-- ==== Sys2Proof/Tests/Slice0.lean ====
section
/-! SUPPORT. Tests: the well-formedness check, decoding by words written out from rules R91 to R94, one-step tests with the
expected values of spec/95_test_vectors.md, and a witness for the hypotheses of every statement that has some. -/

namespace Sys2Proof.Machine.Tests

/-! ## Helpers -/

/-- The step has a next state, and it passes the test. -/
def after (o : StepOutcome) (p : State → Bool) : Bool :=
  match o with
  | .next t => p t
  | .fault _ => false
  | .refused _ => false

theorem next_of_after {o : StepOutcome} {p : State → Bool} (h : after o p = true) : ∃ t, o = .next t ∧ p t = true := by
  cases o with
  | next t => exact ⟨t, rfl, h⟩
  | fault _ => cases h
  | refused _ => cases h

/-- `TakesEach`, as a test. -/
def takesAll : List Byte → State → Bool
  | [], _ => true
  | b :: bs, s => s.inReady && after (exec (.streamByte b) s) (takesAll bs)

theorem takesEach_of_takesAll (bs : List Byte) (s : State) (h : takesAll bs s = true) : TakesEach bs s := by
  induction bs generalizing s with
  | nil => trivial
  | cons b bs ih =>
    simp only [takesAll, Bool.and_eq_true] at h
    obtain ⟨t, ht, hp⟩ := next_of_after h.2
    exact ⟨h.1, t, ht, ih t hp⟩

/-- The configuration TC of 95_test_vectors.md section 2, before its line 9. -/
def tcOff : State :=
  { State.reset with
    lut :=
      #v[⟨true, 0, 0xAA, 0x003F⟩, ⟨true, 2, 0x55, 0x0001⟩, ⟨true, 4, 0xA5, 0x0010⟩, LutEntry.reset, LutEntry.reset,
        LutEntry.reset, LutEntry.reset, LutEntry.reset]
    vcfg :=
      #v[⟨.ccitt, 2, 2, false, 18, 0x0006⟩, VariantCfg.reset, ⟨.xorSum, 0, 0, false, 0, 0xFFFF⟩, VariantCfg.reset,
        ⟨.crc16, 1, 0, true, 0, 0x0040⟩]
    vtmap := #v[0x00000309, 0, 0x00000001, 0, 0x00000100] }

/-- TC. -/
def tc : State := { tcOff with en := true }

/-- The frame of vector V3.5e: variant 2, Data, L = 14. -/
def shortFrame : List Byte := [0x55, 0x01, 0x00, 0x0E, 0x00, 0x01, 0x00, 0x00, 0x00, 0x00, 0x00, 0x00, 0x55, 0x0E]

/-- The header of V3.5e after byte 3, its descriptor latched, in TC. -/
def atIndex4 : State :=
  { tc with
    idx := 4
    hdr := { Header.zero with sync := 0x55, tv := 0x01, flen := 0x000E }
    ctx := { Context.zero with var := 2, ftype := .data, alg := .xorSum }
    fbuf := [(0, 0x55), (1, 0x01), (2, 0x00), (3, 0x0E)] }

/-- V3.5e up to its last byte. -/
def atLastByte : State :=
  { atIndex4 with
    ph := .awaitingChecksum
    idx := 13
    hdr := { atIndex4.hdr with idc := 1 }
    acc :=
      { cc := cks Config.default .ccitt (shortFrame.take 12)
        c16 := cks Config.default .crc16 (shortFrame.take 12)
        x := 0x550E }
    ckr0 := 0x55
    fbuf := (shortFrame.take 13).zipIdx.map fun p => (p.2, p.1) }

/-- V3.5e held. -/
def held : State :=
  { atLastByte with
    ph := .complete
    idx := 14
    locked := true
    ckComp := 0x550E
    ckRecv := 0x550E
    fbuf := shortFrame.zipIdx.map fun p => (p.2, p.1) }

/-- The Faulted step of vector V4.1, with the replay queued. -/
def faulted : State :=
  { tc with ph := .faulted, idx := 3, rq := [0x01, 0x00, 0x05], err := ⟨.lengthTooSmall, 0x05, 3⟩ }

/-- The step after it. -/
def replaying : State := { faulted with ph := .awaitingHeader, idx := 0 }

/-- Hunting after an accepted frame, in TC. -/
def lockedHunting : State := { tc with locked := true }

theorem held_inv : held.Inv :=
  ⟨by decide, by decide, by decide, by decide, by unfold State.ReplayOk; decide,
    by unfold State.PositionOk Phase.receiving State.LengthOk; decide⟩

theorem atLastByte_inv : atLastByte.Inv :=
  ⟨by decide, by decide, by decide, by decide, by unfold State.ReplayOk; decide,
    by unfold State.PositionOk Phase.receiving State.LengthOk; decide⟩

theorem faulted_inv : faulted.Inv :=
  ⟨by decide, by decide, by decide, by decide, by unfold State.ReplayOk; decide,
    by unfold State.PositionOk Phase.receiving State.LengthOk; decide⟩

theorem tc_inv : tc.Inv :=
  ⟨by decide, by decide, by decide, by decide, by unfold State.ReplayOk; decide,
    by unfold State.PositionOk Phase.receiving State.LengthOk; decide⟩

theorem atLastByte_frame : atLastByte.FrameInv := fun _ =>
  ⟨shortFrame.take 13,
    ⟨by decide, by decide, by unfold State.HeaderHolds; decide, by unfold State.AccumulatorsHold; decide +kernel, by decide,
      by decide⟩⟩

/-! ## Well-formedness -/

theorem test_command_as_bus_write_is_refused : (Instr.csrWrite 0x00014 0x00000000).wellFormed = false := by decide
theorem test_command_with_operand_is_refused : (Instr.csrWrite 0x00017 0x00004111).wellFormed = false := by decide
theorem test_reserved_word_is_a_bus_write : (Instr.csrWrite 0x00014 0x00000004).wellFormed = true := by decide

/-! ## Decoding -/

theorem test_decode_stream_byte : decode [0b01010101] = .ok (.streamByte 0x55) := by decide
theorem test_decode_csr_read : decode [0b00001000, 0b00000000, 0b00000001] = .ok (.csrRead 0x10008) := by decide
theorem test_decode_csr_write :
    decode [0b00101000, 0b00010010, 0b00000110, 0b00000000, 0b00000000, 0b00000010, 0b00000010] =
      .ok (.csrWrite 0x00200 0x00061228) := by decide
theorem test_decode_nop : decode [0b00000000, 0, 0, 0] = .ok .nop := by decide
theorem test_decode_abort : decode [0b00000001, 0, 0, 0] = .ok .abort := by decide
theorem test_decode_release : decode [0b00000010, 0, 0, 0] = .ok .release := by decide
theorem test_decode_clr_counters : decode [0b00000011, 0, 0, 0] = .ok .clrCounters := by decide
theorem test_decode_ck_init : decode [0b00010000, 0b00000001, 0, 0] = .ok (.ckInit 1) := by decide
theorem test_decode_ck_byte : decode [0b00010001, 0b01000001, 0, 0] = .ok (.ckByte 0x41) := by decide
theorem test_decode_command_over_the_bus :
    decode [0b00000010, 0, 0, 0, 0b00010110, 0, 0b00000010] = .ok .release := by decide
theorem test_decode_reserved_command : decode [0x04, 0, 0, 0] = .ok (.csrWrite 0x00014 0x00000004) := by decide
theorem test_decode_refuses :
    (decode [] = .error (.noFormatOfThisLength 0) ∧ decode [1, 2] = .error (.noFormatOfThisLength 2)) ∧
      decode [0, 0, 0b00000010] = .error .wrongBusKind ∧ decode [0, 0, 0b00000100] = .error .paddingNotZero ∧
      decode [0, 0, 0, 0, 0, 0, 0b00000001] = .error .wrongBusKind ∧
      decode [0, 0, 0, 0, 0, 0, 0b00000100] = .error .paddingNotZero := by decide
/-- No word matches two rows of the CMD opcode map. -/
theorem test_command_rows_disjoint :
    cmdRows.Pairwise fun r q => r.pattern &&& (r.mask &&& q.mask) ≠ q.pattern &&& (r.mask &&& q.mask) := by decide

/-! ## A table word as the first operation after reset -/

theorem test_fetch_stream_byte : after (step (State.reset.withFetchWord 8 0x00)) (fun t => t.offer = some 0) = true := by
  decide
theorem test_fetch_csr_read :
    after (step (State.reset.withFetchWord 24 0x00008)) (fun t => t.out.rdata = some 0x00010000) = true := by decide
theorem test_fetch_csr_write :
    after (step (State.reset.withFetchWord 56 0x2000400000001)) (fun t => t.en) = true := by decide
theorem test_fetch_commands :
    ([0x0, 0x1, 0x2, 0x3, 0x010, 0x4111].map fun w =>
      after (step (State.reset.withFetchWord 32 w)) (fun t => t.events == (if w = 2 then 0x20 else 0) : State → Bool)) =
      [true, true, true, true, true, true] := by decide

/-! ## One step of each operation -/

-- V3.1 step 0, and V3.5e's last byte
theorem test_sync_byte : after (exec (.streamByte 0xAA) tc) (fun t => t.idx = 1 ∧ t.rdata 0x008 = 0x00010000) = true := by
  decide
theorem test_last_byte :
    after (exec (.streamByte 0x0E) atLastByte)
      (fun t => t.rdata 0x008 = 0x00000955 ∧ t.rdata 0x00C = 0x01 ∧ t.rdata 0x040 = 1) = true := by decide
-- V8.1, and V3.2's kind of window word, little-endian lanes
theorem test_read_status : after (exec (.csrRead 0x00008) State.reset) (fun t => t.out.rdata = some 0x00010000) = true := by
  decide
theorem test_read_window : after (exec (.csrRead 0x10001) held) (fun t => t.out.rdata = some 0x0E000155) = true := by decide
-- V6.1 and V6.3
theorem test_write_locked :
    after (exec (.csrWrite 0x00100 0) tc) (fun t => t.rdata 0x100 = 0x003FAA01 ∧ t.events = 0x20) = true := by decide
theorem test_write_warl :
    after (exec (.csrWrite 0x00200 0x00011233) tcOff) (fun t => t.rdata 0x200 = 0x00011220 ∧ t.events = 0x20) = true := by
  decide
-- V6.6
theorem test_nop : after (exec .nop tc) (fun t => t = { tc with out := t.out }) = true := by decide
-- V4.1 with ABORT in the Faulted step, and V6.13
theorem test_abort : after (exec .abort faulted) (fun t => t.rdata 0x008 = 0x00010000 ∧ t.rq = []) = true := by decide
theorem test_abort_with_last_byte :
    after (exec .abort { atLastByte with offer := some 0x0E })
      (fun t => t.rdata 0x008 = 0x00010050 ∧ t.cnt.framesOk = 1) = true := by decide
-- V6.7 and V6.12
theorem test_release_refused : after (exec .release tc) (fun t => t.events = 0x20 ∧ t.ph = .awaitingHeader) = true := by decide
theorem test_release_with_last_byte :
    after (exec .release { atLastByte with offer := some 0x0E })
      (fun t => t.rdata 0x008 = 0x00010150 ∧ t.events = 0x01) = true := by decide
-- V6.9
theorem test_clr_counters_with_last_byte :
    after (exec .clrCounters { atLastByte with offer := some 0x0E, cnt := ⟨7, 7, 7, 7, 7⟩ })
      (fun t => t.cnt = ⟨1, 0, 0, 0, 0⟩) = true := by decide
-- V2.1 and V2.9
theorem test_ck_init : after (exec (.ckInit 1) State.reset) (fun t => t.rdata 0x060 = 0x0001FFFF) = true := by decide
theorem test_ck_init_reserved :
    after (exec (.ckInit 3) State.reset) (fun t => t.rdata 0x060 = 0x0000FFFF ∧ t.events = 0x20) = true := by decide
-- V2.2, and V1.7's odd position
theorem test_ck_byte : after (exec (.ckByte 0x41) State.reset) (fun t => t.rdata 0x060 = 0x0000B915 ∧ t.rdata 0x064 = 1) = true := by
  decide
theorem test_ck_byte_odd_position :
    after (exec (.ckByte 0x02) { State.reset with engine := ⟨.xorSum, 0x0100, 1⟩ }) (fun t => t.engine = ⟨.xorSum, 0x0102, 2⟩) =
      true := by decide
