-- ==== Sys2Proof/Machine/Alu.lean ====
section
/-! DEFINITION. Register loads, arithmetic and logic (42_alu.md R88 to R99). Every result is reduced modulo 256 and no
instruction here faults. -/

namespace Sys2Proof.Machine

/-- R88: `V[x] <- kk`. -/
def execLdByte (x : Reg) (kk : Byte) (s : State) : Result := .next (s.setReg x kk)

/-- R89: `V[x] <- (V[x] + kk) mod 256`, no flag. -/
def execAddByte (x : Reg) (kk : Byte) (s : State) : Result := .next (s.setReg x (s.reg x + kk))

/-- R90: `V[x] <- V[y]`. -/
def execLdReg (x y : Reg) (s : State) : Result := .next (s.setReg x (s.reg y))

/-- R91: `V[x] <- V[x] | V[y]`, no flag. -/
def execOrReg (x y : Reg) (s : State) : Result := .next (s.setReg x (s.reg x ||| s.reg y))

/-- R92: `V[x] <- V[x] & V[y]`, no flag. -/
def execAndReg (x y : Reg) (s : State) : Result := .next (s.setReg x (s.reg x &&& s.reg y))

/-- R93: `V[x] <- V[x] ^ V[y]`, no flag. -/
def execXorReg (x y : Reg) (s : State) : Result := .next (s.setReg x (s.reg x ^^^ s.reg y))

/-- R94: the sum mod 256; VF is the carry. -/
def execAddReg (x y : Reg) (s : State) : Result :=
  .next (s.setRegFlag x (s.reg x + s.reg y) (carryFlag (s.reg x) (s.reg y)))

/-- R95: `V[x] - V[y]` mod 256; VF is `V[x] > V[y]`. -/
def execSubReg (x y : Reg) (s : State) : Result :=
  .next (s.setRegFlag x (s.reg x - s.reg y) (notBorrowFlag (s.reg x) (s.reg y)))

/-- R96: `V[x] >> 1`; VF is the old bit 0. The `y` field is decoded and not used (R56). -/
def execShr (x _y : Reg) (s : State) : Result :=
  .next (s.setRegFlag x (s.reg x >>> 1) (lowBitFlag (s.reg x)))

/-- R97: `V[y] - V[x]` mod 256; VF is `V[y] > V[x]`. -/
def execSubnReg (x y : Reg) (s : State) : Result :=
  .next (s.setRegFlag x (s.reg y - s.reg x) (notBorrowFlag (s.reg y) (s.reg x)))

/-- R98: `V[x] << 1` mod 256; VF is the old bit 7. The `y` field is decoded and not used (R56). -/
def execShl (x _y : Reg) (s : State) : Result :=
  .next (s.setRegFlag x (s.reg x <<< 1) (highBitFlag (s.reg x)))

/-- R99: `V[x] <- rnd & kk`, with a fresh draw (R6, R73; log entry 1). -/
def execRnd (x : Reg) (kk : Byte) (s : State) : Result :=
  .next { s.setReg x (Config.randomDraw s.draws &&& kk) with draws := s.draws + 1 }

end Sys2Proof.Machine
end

⁂

#### [THE TASK]
Beginning with the first line of the entries, repeat each line exactly until you have reproduced the one containing "match o with", and add nothing further.

#### [ANSWER BOX]
-- ==== Sys2Proof/Tests/Slice0.lean ====
section
/-! SUPPORT. Tests: the well-formedness check, decoding by words written out from rules R91 to R94, one-step tests with the
expected values of spec/95_test_vectors.md, and a witness for the hypotheses of every statement that has some. -/

namespace Sys2Proof.Machine.Tests

/-! ## Helpers -/

/-- The step has a next state, and it passes the test. -/
def after (o : StepOutcome) (p : State → Bool) : Bool :=
  match o with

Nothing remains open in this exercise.